By Jack Halpern
I recently came to know a nice elderly woman, who we shall call Mrs. Rothman. Her husband, Alan was placed in Sheepshead Nursing Home in Brooklyn after a recent hospitalization. This nursing home, although mediocre at best is near Mrs. Rothman’s home. Sadie is in her eighties and very frail herself. I had the opportunity to place her husband in a better home, but she would not get the opportunity to visit him.
Sadie called me a few days later and could not understand why Alan was soaked in urine whenever she came to visit him.

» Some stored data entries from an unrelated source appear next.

-- ==== Sys2Proof/Tests/Slice0.lean ====
section
/-! SUPPORT. Tests: ill-formed terms, words of every row of the opcode map, one step of every instruction
(the "Example" of its rule unless said otherwise), and a witness for every statement with hypotheses. -/

namespace Sys2Proof.Tests

open Sys2Proof Sys2Proof.Machine

-- The kernel evaluates these theorems one after another.
set_option Elab.async false

-- Ill-formed terms: an `unrecognised` byte that is an instruction, and the group the switch removed.

theorem test_wellformed_refuses_recognised_byte : (Instr.unrecognised 0x86).wellFormed true = false := by decide

theorem test_wellformed_refuses_memimm_byte_as_unrecognised :
    (Instr.unrecognised 0x71).wellFormed true = false ∧ (Instr.unrecognised 0x71).wellFormed false = true := by
  decide

theorem test_wellformed_refuses_absent_group :
    (Instr.nim 1 2).wellFormed false = false ∧ (Instr.oim 1 2).wellFormed false = false ∧
    (Instr.xim 1 2).wellFormed false = false ∧ (Instr.tmm 1 2).wellFormed false = false := by decide

-- Decoding: every row of 30_encoding R109, its operand bytes 0x12 and 0x34.

/-- The bytes decode to the instruction, all of them used, and the instruction encodes to the bytes. -/
def decodesTo (bytes : List Byte) (i : Instr) : Bool :=
  match decode true bytes with
  | .ok (j, []) => decide (j = i) && decide (encode i = bytes)
  | .ok (_, _ :: _) => false
  | .error _ => false

theorem test_decode_moves_1 :
    (decodesTo [0x86, 0x12] (.ldaa (.imm 0x12)) && decodesTo [0x96, 0x12] (.ldaa (.dir 0x12)) &&
      decodesTo [0xA6, 0x12] (.ldaa (.idx 0x12)) && decodesTo [0xB6, 0x12, 0x34] (.ldaa (.ext 0x1234)) &&
      decodesTo [0xC6, 0x12] (.ldab (.imm 0x12)) && decodesTo [0xD6, 0x12] (.ldab (.dir 0x12)) &&
      decodesTo [0xE6, 0x12] (.ldab (.idx 0x12)) && decodesTo [0xF6, 0x12, 0x34] (.ldab (.ext 0x1234)) &&
      decodesTo [0x97, 0x12] (.staa (.dir 0x12)) && decodesTo [0xA7, 0x12] (.staa (.idx 0x12)) &&
      decodesTo [0xB7, 0x12, 0x34] (.staa (.ext 0x1234)) && decodesTo [0xD7, 0x12] (.stab (.dir 0x12)) &&
      decodesTo [0xE7, 0x12] (.stab (.idx 0x12)) && decodesTo [0xF7, 0x12, 0x34] (.stab (.ext 0x1234)) &&
      decodesTo [0xCE, 0x12, 0x34] (.ldx (.imm 0x1234)) && decodesTo [0xDE, 0x12] (.ldx (.dir 0x12)) &&
      decodesTo [0xEE, 0x12] (.ldx (.idx 0x12)) && decodesTo [0xFE, 0x12, 0x34] (.ldx (.ext 0x1234)) &&
      decodesTo [0x8E, 0x12, 0x34] (.lds (.imm 0x1234)) && decodesTo [0x9E, 0x12] (.lds (.dir 0x12)) &&
      decodesTo [0xAE, 0x12] (.lds (.idx 0x12)) && decodesTo [0xBE, 0x12, 0x34] (.lds (.ext 0x1234)) &&
      decodesTo [0xDF, 0x12] (.stx (.dir 0x12)) &&
      decodesTo [0xEF, 0x12] (.stx (.idx 0x12))) = true := by decide

theorem test_decode_moves_2 :
    (decodesTo [0xFF, 0x12, 0x34] (.stx (.ext 0x1234)) && decodesTo [0x9F, 0x12] (.sts (.dir 0x12)) &&
      decodesTo [0xAF, 0x12] (.sts (.idx 0x12)) && decodesTo [0xBF, 0x12, 0x34] (.sts (.ext 0x1234)) &&
      decodesTo [0x16] .tab && decodesTo [0x17] .tba && decodesTo [0x06] .tap && decodesTo [0x07] .tpa &&
      decodesTo [0x30] .tsx && decodesTo [0x35] .txs && decodesTo [0x36] .psha && decodesTo [0x37] .pshb &&
      decodesTo [0x32] .pula && decodesTo [0x33] .pulb) = true := by decide

theorem test_decode_arithmetic_1 :
    (decodesTo [0x8B, 0x12] (.adda (.imm 0x12)) && decodesTo [0x9B, 0x12] (.adda (.dir 0x12)) &&
      decodesTo [0xAB, 0x12] (.adda (.idx 0x12)) && decodesTo [0xBB, 0x12, 0x34] (.adda (.ext 0x1234)) &&
      decodesTo [0xCB, 0x12] (.addb (.imm 0x12)) && decodesTo [0xDB, 0x12] (.addb (.dir 0x12)) &&
      decodesTo [0xEB, 0x12] (.addb (.idx 0x12)) && decodesTo [0xFB, 0x12, 0x34] (.addb (.ext 0x1234)) &&
      decodesTo [0x89, 0x12] (.adca (.imm 0x12)) && decodesTo [0x99, 0x12] (.adca (.dir 0x12)) &&
      decodesTo [0xA9, 0x12] (.adca (.idx 0x12)) && decodesTo [0xB9, 0x12, 0x34] (.adca (.ext 0x1234)) &&
      decodesTo [0xC9, 0x12] (.adcb (.imm 0x12)) && decodesTo [0xD9, 0x12] (.adcb (.dir 0x12)) &&
      decodesTo [0xE9, 0x12] (.adcb (.idx 0x12)) && decodesTo [0xF9, 0x12, 0x34] (.adcb (.ext 0x1234)) &&
      decodesTo [0x1B] .aba && decodesTo [0x80, 0x12] (.suba (.imm 0x12)) &&
      decodesTo [0x90, 0x12] (.suba (.dir 0x12)) && decodesTo [0xA0, 0x12] (.suba (.idx 0x12)) &&
      decodesTo [0xB0, 0x12, 0x34] (.suba (.ext 0x1234)) && decodesTo [0xC0, 0x12] (.subb (.imm 0x12)) &&
      decodesTo [0xD0, 0x12] (.subb (.dir 0x12)) &&
      decodesTo [0xE0, 0x12] (.subb (.idx 0x12))) = true := by decide

theorem test_decode_arithmetic_2 :
    (decodesTo [0xF0, 0x12, 0x34] (.subb (.ext 0x1234)) && decodesTo [0x82, 0x12] (.sbca (.imm 0x12)) &&
      decodesTo [0x92, 0x12] (.sbca (.dir 0x12)) && decodesTo [0xA2, 0x12] (.sbca (.idx 0x12)) &&
      decodesTo [0xB2, 0x12, 0x34] (.sbca (.ext 0x1234)) && decodesTo [0xC2, 0x12] (.sbcb (.imm 0x12)) &&
      decodesTo [0xD2, 0x12] (.sbcb (.dir 0x12)) && decodesTo [0xE2, 0x12] (.sbcb (.idx 0x12)) &&
      decodesTo [0xF2, 0x12, 0x34] (.sbcb (.ext 0x1234)) && decodesTo [0x10] .sba &&
      decodesTo [0x81, 0x12] (.cmpa (.imm 0x12)) && decodesTo [0x91, 0x12] (.cmpa (.dir 0x12)) &&
      decodesTo [0xA1, 0x12] (.cmpa (.idx 0x12)) && decodesTo [0xB1, 0x12, 0x34] (.cmpa (.ext 0x1234)) &&
      decodesTo [0xC1, 0x12] (.cmpb (.imm 0x12)) && decodesTo [0xD1, 0x12] (.cmpb (.dir 0x12)) &&
      decodesTo [0xE1, 0x12] (.cmpb (.idx 0x12)) && decodesTo [0xF1, 0x12, 0x34] (.cmpb (.ext 0x1234)) &&
      decodesTo [0x11] .cba && decodesTo [0x40] .nega && decodesTo [0x50] .negb &&
      decodesTo [0x60, 0x12] (.neg (.idx 0x12)) && decodesTo [0x70, 0x12, 0x34] (.neg (.ext 0x1234)) &&
      decodesTo [0x4C] .inca) = true := by decide

theorem test_decode_arithmetic_3 :
    (decodesTo [0x5C] .incb && decodesTo [0x6C, 0x12] (.inc (.idx 0x12)) &&
      decodesTo [0x7C, 0x12, 0x34] (.inc (.ext 0x1234)) && decodesTo [0x4A] .deca && decodesTo [0x5A] .decb &&
      decodesTo [0x6A, 0x12] (.dec (.idx 0x12)) && decodesTo [0x7A, 0x12, 0x34] (.dec (.ext 0x1234)) &&
      decodesTo [0x4F] .clra && decodesTo [0x5F] .clrb && decodesTo [0x6F, 0x12] (.clr (.idx 0x12)) &&
      decodesTo [0x7F, 0x12, 0x34] (.clr (.ext 0x1234)) && decodesTo [0x4D] .tsta && decodesTo [0x5D] .tstb &&
      decodesTo [0x6D, 0x12] (.tst (.idx 0x12)) && decodesTo [0x7D, 0x12, 0x34] (.tst (.ext 0x1234)) &&
      decodesTo [0x19] .daa && decodesTo [0x08] .inx && decodesTo [0x09] .dex && decodesTo [0x31] .ins &&
      decodesTo [0x34] .des && decodesTo [0x8C, 0x12, 0x34] (.cpx (.imm 0x1234)) &&
      decodesTo [0x9C, 0x12] (.cpx (.dir 0x12)) && decodesTo [0xAC, 0x12] (.cpx (.idx 0x12)) &&
      decodesTo [0xBC, 0x12, 0x34] (.cpx (.ext 0x1234))) = true := by decide

theorem test_decode_arithmetic_4 :
    (decodesTo [0xEC, 0x12] (.adx (.imm 0x12)) &&
      decodesTo [0xFC, 0x12, 0x34] (.adx (.ext 0x1234))) = true := by decide

theorem test_decode_logic_1 :
    (decodesTo [0x84, 0x12] (.anda (.imm 0x12)) && decodesTo [0x94, 0x12] (.anda (.dir 0x12)) &&
      decodesTo [0xA4, 0x12] (.anda (.idx 0x12)) && decodesTo [0xB4, 0x12, 0x34] (.anda (.ext 0x1234)) &&
      decodesTo [0xC4, 0x12] (.andb (.imm 0x12)) && decodesTo [0xD4, 0x12] (.andb (.dir 0x12)) &&
      decodesTo [0xE4, 0x12] (.andb (.idx 0x12)) && decodesTo [0xF4, 0x12, 0x34] (.andb (.ext 0x1234)) &&
      decodesTo [0x85, 0x12] (.bita (.imm 0x12)) && decodesTo [0x95, 0x12] (.bita (.dir 0x12)) &&
      decodesTo [0xA5, 0x12] (.bita (.idx 0x12)) && decodesTo [0xB5, 0x12, 0x34] (.bita (.ext 0x1234)) &&
      decodesTo [0xC5, 0x12] (.bitb (.imm 0x12)) && decodesTo [0xD5, 0x12] (.bitb (.dir 0x12)) &&
      decodesTo [0xE5, 0x12] (.bitb (.idx 0x12)) && decodesTo [0xF5, 0x12, 0x34] (.bitb (.ext 0x1234)) &&
      decodesTo [0x8A, 0x12] (.oraa (.imm 0x12)) && decodesTo [0x9A, 0x12] (.oraa (.dir 0x12)) &&
      decodesTo [0xAA, 0x12] (.oraa (.idx 0x12)) && decodesTo [0xBA, 0x12, 0x34] (.oraa (.ext 0x1234)) &&
      decodesTo [0xCA, 0x12] (.orab (.imm 0x12)) && decodesTo [0xDA, 0x12] (.orab (.dir 0x12)) &&
      decodesTo [0xEA, 0x12] (.orab (.idx 0x12)) &&
      decodesTo [0xFA, 0x12, 0x34] (.orab (.ext 0x1234))) = true := by decide

theorem test_decode_logic_2 :
    (decodesTo [0x88, 0x12] (.eora (.imm 0x12)) && decodesTo [0x98, 0x12] (.eora (.dir 0x12)) &&
      decodesTo [0xA8, 0x12] (.eora (.idx 0x12)) && decodesTo [0xB8, 0x12, 0x34] (.eora (.ext 0x1234)) &&
      decodesTo [0xC8, 0x12] (.eorb (.imm 0x12)) && decodesTo [0xD8, 0x12] (.eorb (.dir 0x12)) &&
      decodesTo [0xE8, 0x12] (.eorb (.idx 0x12)) && decodesTo [0xF8, 0x12, 0x34] (.eorb (.ext 0x1234)) &&
      decodesTo [0x43] .coma && decodesTo [0x53] .comb && decodesTo [0x63, 0x12] (.com (.idx 0x12)) &&
      decodesTo [0x73, 0x12, 0x34] (.com (.ext 0x1234)) && decodesTo [0x48] .asla && decodesTo [0x58] .aslb &&
      decodesTo [0x68, 0x12] (.asl (.idx 0x12)) && decodesTo [0x78, 0x12, 0x34] (.asl (.ext 0x1234)) &&
      decodesTo [0x47] .asra && decodesTo [0x57] .asrb && decodesTo [0x67, 0x12] (.asr (.idx 0x12)) &&
      decodesTo [0x77, 0x12, 0x34] (.asr (.ext 0x1234)) && decodesTo [0x44] .lsra && decodesTo [0x54] .lsrb &&
      decodesTo [0x64, 0x12] (.lsr (.idx 0x12)) &&
      decodesTo [0x74, 0x12, 0x34] (.lsr (.ext 0x1234))) = true := by decide

theorem test_decode_logic_3 :
    (decodesTo [0x49] .rola && decodesTo [0x59] .rolb && decodesTo [0x69, 0x12] (.rol (.idx 0x12)) &&
      decodesTo [0x79, 0x12, 0x34] (.rol (.ext 0x1234)) && decodesTo [0x46] .rora && decodesTo [0x56] .rorb &&
      decodesTo [0x66, 0x12] (.ror (.idx 0x12)) && decodesTo [0x76, 0x12, 0x34] (.ror (.ext 0x1234)) &&
      decodesTo [0x71, 0x12, 0x34] (.nim 0x12 0x34) && decodesTo [0x72, 0x12, 0x34] (.oim 0x12 0x34) &&
      decodesTo [0x75, 0x12, 0x34] (.xim 0x12 0x34) &&
      decodesTo [0x7B, 0x12, 0x34] (.tmm 0x12 0x34)) = true := by decide

theorem test_decode_branches :
    (decodesTo [0x20, 0x12] (.bra 0x12) && decodesTo [0x22, 0x12] (.bhi 0x12) &&
      decodesTo [0x23, 0x12] (.bls 0x12) && decodesTo [0x24, 0x12] (.bcc 0x12) &&
      decodesTo [0x25, 0x12] (.bcs 0x12) && decodesTo [0x26, 0x12] (.bne 0x12) &&
      decodesTo [0x27, 0x12] (.beq 0x12) && decodesTo [0x28, 0x12] (.bvc 0x12) &&
      decodesTo [0x29, 0x12] (.bvs 0x12) && decodesTo [0x2A, 0x12] (.bpl 0x12) &&
      decodesTo [0x2B, 0x12] (.bmi 0x12) && decodesTo [0x2C, 0x12] (.bge 0x12) &&
      decodesTo [0x2D, 0x12] (.blt 0x12) && decodesTo [0x2E, 0x12] (.bgt 0x12) &&
      decodesTo [0x2F, 0x12] (.ble 0x12) && decodesTo [0x6E, 0x12] (.jmp (.idx 0x12)) &&
      decodesTo [0x7E, 0x12, 0x34] (.jmp (.ext 0x1234)) && decodesTo [0xAD, 0x12] (.jsr (.idx 0x12)) &&
      decodesTo [0xBD, 0x12, 0x34] (.jsr (.ext 0x1234)) && decodesTo [0x8D, 0x12] (.bsr 0x12) &&
      decodesTo [0x39] .rts) = true := by decide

He would sit, strapped in his wheelchair for long periods of time soaked in urine. Sadie felt bad for the staff because her husband had a urinary problem that required that he be changed more often.
Sadie, welcome to the world of substandard nursing home care. Yesterday, I decided that since I was in the area for a meeting, I would visit Alan at Sheepshead NH and apologize on behalf of the human race for the indignities that he must suffer. I dreaded visiting this dump because I was certain that I would find, exactly what I found. Oh, how I hate to be right.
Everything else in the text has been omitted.